- Prompt -
Below are records; quote them exactly from the first line through the line that contains "Kept s0 (State.logout s a1).2 := by".

======== Dataset extract ========

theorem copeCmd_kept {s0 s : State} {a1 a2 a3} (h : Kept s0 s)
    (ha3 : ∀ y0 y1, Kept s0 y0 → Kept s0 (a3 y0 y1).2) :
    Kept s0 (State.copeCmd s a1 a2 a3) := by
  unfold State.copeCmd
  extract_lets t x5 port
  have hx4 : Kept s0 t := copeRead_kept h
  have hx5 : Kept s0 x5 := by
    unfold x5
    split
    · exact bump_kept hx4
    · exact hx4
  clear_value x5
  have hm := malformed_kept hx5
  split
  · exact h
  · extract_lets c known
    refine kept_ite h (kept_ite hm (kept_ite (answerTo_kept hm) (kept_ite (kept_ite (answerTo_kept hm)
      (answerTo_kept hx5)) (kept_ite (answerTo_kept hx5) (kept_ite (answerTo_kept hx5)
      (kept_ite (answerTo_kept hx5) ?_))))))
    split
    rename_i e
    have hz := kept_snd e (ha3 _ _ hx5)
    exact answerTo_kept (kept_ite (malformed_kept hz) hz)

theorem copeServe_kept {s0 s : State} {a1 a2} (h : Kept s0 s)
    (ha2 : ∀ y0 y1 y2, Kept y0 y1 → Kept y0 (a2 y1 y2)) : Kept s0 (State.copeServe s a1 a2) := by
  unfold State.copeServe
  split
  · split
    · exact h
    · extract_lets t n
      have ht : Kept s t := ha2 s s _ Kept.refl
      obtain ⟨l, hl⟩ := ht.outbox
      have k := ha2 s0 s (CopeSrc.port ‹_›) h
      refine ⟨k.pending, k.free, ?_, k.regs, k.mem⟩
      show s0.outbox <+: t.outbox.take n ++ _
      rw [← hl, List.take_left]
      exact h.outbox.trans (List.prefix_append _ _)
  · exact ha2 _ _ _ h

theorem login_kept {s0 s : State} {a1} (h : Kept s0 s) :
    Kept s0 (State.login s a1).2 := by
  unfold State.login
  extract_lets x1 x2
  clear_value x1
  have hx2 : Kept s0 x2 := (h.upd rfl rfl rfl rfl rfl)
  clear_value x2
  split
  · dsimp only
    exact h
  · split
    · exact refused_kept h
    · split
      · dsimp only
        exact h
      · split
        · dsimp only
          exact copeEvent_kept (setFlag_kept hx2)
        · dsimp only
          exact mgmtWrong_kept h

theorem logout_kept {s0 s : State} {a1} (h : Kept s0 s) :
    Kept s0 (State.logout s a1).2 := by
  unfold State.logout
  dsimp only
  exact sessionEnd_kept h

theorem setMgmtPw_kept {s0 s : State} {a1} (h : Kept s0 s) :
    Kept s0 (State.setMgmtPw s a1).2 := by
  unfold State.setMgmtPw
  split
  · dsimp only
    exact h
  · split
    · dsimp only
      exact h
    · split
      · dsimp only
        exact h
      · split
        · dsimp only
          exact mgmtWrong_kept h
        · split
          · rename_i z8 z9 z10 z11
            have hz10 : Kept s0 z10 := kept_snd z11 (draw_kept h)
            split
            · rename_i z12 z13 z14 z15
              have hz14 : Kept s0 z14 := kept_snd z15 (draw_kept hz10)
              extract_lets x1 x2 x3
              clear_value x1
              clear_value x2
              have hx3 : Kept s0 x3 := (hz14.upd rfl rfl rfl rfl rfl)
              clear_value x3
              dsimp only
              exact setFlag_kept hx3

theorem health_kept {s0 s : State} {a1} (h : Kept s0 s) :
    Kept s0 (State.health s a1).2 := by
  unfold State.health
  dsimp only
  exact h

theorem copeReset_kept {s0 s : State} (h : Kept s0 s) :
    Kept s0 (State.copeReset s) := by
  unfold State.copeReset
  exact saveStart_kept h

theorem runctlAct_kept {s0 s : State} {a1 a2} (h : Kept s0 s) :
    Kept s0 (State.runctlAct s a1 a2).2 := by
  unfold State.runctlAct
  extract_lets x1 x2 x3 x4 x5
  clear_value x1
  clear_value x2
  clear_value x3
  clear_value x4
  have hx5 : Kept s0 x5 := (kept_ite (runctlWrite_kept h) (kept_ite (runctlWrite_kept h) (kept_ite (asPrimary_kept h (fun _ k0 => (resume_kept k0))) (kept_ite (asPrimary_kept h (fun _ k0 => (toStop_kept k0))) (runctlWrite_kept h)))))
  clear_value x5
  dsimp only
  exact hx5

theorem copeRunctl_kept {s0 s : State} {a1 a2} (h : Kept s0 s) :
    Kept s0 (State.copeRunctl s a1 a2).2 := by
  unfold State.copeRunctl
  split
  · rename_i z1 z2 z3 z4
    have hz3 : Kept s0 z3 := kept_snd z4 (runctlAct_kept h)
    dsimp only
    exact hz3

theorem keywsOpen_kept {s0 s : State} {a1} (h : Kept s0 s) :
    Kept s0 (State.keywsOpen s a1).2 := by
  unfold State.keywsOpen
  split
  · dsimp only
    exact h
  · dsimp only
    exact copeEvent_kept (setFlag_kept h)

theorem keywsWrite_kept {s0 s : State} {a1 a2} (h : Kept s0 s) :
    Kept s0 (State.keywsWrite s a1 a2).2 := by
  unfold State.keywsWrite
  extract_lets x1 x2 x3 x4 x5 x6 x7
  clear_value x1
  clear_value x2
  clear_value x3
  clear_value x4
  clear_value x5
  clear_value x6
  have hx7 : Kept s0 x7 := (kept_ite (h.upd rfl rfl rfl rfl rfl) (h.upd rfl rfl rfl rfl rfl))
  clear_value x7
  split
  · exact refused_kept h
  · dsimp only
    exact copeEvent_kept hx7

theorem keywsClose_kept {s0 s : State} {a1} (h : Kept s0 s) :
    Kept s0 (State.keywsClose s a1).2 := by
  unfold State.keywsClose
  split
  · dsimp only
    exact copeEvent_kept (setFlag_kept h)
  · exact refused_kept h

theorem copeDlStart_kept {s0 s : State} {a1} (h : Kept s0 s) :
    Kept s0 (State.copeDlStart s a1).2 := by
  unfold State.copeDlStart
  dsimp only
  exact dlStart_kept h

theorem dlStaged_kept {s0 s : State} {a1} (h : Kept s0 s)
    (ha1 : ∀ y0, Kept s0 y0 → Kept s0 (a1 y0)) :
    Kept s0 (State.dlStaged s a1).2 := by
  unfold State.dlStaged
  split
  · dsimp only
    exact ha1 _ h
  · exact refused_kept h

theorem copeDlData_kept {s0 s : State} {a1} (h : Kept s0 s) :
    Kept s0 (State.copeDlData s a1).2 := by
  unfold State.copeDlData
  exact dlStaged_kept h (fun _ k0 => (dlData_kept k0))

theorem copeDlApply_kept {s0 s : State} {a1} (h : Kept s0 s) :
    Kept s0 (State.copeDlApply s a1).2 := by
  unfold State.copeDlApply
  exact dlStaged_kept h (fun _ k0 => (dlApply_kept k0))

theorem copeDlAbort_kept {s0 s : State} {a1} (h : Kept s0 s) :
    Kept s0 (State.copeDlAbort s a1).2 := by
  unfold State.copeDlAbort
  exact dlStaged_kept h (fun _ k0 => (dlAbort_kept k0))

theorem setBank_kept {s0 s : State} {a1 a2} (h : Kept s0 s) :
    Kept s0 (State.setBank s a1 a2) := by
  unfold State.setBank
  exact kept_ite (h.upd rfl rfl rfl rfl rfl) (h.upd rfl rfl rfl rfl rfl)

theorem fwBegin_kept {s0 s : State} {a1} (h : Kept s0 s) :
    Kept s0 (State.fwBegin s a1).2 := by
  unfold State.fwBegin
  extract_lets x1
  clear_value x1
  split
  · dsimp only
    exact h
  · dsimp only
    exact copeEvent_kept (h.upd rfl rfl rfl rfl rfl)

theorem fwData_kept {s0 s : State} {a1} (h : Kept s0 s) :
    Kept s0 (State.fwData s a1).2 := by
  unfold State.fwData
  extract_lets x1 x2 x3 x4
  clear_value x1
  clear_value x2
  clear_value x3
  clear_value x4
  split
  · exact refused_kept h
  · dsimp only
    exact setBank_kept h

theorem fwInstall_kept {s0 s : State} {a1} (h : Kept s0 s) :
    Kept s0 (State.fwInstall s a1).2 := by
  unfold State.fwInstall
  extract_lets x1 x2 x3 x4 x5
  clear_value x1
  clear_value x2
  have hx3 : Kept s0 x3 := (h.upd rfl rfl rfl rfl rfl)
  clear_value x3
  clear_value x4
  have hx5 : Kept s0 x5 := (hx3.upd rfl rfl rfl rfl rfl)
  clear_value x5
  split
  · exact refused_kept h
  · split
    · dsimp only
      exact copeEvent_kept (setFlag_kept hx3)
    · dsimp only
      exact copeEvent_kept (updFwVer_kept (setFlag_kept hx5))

========

- Answer -
theorem copeCmd_kept {s0 s : State} {a1 a2 a3} (h : Kept s0 s)
    (ha3 : ∀ y0 y1, Kept s0 y0 → Kept s0 (a3 y0 y1).2) :
    Kept s0 (State.copeCmd s a1 a2 a3) := by
  unfold State.copeCmd
  extract_lets t x5 port
  have hx4 : Kept s0 t := copeRead_kept h
  have hx5 : Kept s0 x5 := by
    unfold x5
    split
    · exact bump_kept hx4
    · exact hx4
  clear_value x5
  have hm := malformed_kept hx5
  split
  · exact h
  · extract_lets c known
    refine kept_ite h (kept_ite hm (kept_ite (answerTo_kept hm) (kept_ite (kept_ite (answerTo_kept hm)
      (answerTo_kept hx5)) (kept_ite (answerTo_kept hx5) (kept_ite (answerTo_kept hx5)
      (kept_ite (answerTo_kept hx5) ?_))))))
    split
    rename_i e
    have hz := kept_snd e (ha3 _ _ hx5)
    exact answerTo_kept (kept_ite (malformed_kept hz) hz)

theorem copeServe_kept {s0 s : State} {a1 a2} (h : Kept s0 s)
    (ha2 : ∀ y0 y1 y2, Kept y0 y1 → Kept y0 (a2 y1 y2)) : Kept s0 (State.copeServe s a1 a2) := by
  unfold State.copeServe
  split
  · split
    · exact h
    · extract_lets t n
      have ht : Kept s t := ha2 s s _ Kept.refl
      obtain ⟨l, hl⟩ := ht.outbox
      have k := ha2 s0 s (CopeSrc.port ‹_›) h
      refine ⟨k.pending, k.free, ?_, k.regs, k.mem⟩
      show s0.outbox <+: t.outbox.take n ++ _
      rw [← hl, List.take_left]
      exact h.outbox.trans (List.prefix_append _ _)
  · exact ha2 _ _ _ h

theorem login_kept {s0 s : State} {a1} (h : Kept s0 s) :
    Kept s0 (State.login s a1).2 := by
  unfold State.login
  extract_lets x1 x2
  clear_value x1
  have hx2 : Kept s0 x2 := (h.upd rfl rfl rfl rfl rfl)
  clear_value x2
  split
  · dsimp only
    exact h
  · split
    · exact refused_kept h
    · split
      · dsimp only
        exact h
      · split
        · dsimp only
          exact copeEvent_kept (setFlag_kept hx2)
        · dsimp only
          exact mgmtWrong_kept h

theorem logout_kept {s0 s : State} {a1} (h : Kept s0 s) :
    Kept s0 (State.logout s a1).2 := by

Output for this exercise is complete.